About this task
In the data below, find every line with the word "extended" and copy it out.

Records to process

#####

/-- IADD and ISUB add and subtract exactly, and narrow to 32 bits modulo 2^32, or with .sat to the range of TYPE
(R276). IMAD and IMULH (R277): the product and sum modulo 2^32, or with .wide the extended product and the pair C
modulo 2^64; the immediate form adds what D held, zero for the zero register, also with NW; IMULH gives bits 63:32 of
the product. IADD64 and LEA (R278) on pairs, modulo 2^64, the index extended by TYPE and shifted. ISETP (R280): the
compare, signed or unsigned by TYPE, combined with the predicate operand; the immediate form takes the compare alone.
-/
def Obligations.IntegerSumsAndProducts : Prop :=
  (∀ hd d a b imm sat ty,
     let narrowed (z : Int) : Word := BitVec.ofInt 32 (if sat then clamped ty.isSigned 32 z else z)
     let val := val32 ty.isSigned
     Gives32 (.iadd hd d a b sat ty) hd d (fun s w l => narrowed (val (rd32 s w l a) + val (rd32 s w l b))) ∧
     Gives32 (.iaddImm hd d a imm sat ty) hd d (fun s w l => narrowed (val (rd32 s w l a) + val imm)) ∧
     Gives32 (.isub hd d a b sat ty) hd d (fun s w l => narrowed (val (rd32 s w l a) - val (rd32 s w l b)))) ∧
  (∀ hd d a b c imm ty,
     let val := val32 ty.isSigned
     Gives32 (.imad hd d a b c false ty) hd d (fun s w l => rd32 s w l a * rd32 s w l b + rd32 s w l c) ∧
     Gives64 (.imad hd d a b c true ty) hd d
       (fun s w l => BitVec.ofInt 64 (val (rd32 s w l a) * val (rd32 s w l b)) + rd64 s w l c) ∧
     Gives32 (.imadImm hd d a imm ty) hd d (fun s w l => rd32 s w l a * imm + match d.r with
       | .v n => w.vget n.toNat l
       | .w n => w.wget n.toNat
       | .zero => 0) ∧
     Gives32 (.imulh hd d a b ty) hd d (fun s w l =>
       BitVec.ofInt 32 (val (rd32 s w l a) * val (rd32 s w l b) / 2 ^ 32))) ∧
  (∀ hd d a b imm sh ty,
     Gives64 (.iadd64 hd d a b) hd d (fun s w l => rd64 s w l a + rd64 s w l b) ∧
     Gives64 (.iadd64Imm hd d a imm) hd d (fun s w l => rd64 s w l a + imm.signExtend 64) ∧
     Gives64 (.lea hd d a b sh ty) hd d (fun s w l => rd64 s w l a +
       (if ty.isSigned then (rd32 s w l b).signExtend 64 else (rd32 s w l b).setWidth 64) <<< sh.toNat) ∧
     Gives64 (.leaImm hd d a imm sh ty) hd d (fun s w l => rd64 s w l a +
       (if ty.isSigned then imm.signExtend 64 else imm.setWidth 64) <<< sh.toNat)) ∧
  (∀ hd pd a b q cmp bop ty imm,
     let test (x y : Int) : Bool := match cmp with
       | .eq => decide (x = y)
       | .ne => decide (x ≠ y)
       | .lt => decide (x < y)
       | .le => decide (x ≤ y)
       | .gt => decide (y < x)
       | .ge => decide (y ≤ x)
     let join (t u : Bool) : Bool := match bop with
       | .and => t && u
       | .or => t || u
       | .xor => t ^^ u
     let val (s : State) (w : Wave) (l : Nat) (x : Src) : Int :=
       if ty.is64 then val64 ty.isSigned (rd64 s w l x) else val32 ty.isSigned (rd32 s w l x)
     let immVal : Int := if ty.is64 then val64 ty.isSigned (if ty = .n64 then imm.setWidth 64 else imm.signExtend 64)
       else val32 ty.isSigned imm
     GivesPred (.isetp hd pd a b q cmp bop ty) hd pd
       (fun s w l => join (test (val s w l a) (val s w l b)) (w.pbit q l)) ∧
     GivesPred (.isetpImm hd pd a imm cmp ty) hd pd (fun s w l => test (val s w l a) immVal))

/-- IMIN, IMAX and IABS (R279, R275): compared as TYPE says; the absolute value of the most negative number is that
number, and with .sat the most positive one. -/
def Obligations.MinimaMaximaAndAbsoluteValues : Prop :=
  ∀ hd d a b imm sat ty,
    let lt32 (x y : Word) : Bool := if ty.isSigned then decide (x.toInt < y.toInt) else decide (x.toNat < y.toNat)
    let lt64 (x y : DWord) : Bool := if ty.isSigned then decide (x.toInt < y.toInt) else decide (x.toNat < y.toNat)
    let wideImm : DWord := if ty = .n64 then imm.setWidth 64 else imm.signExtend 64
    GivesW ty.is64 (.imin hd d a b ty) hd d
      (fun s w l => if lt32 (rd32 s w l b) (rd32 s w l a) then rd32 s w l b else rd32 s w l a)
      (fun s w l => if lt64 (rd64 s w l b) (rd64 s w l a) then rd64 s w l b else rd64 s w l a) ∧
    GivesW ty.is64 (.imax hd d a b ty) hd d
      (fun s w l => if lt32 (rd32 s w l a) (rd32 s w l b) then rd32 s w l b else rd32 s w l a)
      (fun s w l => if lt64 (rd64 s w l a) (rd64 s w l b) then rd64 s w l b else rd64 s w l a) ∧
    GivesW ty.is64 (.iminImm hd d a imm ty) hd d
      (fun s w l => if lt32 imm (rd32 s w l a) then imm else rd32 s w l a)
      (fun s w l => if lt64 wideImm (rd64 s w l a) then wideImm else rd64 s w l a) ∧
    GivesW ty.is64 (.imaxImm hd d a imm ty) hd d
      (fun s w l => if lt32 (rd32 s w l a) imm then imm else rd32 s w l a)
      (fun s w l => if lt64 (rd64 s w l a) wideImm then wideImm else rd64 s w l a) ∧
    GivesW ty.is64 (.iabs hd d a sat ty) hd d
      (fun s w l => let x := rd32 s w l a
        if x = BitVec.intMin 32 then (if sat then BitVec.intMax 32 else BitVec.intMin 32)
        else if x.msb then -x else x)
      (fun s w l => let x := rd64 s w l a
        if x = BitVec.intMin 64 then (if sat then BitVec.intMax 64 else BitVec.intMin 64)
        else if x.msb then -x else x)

#####

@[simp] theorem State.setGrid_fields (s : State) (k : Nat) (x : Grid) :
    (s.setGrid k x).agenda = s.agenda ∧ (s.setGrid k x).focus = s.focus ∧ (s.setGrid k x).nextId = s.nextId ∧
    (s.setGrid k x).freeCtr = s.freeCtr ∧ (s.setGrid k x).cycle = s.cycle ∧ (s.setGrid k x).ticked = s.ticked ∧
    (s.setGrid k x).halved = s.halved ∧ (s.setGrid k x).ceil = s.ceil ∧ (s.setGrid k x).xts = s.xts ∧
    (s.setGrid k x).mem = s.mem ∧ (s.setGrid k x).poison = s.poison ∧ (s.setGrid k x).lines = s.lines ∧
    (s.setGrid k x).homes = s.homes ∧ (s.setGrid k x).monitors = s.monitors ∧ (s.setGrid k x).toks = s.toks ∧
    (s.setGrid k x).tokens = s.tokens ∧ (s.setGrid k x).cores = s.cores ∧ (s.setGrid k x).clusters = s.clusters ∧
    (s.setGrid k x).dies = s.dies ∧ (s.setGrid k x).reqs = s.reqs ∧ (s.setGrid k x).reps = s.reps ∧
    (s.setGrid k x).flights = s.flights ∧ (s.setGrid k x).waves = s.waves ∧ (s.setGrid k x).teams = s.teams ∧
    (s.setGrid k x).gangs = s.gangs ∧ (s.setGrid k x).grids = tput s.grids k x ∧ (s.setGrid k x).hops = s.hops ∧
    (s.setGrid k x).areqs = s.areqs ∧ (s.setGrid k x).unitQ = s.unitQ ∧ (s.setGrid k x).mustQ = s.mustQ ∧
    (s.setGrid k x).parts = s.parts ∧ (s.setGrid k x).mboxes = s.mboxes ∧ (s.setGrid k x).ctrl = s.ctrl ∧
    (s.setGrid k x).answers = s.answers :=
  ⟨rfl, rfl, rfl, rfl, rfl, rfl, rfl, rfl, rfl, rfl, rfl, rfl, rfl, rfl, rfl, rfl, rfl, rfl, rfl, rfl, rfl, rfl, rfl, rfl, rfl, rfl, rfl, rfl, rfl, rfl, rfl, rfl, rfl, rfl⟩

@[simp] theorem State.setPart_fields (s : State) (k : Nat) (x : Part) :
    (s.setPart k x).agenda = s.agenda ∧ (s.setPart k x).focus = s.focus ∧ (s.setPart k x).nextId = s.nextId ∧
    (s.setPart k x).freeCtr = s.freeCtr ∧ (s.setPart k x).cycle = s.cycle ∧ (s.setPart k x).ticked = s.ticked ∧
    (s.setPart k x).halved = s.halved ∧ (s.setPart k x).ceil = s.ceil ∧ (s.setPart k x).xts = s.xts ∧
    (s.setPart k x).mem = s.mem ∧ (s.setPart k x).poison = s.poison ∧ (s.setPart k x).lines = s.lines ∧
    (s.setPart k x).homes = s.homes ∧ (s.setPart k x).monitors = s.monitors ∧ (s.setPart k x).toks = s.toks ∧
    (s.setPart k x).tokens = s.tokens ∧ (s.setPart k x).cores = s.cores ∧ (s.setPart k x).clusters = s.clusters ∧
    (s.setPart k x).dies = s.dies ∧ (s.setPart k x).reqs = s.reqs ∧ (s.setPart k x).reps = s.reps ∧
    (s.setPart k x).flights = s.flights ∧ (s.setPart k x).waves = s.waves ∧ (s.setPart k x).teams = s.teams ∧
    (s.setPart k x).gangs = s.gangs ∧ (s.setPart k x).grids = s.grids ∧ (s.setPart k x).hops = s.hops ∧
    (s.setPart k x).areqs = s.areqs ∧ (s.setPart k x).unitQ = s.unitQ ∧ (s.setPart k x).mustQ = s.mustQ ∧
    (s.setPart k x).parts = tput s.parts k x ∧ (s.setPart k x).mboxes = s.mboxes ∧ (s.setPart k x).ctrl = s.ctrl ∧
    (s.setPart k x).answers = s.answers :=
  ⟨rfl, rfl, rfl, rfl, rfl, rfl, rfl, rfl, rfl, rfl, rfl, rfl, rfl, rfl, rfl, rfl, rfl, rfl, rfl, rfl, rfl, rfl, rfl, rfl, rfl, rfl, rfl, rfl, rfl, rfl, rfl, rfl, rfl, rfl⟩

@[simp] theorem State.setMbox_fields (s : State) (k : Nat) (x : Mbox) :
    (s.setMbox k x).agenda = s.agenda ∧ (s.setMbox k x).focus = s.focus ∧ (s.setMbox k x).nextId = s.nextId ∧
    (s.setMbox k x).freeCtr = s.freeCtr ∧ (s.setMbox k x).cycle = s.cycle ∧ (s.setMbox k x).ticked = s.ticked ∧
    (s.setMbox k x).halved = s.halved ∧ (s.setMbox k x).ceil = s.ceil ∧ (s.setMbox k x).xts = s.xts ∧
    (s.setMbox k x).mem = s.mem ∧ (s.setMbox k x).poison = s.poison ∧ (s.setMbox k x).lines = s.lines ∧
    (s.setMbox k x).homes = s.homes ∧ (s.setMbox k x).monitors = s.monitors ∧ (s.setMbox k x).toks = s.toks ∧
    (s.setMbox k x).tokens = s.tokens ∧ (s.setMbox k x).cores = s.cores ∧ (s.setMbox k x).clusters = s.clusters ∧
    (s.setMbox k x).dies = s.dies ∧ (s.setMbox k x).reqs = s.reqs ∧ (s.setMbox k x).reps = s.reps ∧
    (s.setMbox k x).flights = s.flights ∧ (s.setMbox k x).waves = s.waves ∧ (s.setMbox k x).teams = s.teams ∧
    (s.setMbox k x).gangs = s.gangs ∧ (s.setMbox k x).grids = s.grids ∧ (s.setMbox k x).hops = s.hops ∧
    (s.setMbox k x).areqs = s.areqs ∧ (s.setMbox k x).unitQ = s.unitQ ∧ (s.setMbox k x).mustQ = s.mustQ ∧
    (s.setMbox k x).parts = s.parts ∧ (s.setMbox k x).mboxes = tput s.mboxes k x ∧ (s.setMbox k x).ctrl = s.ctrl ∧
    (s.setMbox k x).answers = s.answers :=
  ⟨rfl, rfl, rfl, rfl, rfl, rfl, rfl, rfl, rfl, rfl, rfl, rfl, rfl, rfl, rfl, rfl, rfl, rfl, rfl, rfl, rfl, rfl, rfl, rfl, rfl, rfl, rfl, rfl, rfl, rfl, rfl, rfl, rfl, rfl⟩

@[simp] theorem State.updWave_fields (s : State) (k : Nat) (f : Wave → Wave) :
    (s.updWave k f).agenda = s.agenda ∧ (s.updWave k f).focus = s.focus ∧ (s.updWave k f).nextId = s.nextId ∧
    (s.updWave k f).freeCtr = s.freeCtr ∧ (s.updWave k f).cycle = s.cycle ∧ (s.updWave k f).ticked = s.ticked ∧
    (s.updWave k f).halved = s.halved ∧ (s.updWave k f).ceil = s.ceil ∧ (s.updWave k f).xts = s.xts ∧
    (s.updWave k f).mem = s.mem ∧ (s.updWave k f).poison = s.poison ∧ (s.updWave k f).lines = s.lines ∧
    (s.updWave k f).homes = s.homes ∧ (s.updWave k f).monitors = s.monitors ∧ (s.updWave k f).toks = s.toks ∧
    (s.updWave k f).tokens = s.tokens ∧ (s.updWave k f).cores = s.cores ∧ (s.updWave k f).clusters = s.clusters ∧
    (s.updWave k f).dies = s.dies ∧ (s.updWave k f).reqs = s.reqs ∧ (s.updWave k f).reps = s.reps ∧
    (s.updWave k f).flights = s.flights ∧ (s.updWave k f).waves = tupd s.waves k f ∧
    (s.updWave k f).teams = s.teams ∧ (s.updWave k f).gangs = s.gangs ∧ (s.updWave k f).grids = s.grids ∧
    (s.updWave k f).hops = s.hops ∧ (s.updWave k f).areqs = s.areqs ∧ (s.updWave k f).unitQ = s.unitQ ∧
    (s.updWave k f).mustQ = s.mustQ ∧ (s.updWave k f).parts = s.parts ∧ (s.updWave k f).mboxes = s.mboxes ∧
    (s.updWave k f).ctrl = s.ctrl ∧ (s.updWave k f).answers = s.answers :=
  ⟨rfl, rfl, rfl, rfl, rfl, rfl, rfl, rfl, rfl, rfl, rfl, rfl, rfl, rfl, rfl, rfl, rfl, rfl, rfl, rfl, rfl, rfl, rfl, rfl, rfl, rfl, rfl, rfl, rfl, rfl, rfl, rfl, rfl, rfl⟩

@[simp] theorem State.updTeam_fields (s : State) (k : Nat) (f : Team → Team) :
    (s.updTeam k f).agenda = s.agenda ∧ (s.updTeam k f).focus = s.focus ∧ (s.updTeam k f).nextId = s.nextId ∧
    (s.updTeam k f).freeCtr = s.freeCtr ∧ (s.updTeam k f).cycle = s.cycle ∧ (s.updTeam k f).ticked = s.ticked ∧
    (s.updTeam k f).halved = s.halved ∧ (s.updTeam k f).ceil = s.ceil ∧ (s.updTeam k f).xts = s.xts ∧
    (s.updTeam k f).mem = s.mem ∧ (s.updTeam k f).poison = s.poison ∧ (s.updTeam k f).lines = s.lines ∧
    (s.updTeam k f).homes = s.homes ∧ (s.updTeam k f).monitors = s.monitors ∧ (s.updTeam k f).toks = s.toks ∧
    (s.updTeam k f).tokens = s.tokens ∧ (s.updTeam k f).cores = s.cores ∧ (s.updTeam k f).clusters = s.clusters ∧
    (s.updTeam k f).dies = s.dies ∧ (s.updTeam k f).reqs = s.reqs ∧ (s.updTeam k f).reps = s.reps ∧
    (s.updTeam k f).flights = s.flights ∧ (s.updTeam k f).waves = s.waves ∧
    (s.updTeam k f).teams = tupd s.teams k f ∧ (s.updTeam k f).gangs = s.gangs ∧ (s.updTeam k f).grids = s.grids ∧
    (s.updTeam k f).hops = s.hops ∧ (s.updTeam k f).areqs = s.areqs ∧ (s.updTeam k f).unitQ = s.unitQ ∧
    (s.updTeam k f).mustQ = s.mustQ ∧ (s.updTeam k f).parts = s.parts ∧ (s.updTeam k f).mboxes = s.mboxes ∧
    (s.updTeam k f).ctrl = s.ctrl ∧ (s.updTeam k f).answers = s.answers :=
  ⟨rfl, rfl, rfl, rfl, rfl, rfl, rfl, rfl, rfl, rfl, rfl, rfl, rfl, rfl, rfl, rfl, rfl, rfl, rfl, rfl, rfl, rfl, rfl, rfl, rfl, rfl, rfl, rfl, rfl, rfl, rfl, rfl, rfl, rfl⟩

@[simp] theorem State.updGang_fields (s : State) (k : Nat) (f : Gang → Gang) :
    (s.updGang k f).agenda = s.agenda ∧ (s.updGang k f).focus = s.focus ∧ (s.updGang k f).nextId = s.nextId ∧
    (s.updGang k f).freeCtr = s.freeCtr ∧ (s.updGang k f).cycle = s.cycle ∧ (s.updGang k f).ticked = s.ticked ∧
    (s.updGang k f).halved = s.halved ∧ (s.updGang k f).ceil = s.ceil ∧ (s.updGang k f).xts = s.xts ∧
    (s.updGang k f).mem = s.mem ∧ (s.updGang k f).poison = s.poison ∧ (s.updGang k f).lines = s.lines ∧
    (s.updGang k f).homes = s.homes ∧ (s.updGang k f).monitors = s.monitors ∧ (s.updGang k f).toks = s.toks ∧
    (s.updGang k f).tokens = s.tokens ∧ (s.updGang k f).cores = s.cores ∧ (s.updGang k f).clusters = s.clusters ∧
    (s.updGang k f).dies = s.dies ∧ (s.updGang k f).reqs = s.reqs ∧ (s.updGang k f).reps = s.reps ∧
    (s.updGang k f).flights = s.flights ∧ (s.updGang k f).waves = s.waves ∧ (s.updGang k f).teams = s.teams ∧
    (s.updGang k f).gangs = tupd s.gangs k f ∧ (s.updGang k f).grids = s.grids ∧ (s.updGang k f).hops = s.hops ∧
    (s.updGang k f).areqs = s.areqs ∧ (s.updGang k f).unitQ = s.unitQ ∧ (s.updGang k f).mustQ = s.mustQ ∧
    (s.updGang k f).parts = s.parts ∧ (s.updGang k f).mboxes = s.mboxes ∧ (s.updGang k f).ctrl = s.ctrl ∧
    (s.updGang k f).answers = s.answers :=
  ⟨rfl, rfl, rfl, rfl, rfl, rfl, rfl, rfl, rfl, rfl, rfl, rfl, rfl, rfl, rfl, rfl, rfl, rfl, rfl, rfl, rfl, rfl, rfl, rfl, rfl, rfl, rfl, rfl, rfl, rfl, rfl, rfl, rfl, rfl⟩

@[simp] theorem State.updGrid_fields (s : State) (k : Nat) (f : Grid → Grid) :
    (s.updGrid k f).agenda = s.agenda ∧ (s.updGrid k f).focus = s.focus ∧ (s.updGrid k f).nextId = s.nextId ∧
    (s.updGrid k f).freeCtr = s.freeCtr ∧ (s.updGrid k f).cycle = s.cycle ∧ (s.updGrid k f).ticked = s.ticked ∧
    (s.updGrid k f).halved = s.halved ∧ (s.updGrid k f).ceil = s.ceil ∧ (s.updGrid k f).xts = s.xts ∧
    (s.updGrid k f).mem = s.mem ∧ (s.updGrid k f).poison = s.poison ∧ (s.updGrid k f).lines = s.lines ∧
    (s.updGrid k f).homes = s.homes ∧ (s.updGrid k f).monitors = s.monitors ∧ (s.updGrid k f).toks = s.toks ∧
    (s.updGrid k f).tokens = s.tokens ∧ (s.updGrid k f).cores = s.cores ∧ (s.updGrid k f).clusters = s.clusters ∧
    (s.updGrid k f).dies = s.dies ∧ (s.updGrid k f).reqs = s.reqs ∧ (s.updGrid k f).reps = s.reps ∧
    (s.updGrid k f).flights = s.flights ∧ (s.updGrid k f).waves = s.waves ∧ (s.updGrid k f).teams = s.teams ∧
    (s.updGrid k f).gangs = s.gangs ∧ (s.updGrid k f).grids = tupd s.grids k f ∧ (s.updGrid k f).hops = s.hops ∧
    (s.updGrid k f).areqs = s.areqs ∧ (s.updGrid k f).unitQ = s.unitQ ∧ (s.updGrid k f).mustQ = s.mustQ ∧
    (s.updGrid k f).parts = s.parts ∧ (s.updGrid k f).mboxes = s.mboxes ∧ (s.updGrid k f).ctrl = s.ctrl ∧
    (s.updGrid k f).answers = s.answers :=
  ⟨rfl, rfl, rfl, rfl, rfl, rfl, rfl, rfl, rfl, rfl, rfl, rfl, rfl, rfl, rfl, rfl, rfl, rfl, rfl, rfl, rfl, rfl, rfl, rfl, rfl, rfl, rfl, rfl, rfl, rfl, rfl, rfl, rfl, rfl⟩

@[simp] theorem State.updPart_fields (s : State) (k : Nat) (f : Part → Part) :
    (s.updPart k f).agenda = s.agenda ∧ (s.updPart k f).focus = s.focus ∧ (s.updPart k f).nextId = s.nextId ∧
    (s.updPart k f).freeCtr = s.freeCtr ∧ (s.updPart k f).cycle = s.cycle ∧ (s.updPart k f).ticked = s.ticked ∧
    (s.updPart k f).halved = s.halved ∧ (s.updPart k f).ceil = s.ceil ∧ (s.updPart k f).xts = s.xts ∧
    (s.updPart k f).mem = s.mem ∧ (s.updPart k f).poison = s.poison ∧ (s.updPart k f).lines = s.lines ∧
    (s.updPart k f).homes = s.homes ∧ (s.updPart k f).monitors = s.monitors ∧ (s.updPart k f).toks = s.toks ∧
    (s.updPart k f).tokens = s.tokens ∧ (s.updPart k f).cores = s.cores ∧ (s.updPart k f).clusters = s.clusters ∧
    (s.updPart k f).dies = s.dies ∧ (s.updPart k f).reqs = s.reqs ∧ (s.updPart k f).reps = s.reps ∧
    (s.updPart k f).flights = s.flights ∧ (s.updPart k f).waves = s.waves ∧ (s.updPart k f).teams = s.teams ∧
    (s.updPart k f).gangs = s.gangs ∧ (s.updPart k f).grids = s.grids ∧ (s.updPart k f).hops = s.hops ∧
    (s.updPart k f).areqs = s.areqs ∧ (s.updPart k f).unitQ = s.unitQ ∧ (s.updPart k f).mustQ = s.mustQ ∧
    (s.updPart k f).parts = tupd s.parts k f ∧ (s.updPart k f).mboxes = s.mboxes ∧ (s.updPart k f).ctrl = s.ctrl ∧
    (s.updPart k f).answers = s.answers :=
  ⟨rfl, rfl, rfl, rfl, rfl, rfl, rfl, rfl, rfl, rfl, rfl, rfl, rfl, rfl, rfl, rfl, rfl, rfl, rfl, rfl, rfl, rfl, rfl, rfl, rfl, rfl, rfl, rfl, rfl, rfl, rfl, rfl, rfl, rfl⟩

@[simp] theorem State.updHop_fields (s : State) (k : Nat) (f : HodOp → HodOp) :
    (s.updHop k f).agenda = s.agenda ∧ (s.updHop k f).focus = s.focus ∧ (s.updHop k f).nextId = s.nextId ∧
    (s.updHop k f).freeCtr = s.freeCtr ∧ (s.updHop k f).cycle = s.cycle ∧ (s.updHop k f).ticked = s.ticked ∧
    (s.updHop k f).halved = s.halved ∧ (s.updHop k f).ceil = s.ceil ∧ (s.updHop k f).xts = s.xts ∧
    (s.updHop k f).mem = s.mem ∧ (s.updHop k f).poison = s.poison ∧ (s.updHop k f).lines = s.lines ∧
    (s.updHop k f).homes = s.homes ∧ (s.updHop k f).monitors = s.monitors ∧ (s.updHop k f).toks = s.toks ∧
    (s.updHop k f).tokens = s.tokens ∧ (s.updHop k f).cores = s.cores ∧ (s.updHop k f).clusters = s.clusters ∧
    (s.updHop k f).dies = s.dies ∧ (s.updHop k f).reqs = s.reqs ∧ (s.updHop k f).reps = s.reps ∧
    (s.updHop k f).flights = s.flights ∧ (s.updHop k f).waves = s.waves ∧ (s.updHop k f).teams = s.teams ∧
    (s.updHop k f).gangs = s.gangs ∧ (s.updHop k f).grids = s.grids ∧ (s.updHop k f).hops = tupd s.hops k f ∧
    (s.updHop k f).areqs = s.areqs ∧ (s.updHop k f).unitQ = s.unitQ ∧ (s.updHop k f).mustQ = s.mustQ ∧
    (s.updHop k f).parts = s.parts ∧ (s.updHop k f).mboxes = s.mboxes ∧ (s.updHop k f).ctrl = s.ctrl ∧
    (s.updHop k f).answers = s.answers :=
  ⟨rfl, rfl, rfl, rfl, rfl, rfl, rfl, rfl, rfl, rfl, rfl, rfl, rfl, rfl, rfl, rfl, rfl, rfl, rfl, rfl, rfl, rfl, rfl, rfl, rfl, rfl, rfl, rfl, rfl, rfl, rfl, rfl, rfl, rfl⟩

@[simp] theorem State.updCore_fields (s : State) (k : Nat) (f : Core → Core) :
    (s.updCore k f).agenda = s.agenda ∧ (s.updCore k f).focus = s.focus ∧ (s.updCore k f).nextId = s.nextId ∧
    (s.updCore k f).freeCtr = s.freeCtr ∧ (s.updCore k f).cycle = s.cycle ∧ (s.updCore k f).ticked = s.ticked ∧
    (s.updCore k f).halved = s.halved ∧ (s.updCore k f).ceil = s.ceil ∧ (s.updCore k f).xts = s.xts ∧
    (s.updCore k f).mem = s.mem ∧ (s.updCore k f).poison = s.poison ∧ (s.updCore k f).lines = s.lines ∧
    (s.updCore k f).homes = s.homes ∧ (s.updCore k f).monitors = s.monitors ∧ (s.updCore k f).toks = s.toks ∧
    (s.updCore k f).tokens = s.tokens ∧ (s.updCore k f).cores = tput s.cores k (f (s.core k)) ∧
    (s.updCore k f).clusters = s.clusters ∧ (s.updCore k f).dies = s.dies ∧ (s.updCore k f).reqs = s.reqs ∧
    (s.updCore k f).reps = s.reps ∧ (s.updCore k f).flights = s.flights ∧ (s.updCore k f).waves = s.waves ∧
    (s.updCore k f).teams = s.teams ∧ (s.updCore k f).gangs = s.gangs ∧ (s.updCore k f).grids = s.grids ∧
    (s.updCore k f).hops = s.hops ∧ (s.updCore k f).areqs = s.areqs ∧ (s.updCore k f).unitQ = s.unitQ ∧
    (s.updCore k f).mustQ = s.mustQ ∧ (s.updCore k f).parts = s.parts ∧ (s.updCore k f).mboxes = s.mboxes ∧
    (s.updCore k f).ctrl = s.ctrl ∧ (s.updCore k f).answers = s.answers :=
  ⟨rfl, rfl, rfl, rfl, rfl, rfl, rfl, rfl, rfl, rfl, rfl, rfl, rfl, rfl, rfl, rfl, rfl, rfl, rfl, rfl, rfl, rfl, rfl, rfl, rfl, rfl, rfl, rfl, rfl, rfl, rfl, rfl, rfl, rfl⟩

#####

Task result
(R276). IMAD and IMULH (R277): the product and sum modulo 2^32, or with .wide the extended product and the pair C
the product. IADD64 and LEA (R278) on pairs, modulo 2^64, the index extended by TYPE and shifted. ISETP (R280): the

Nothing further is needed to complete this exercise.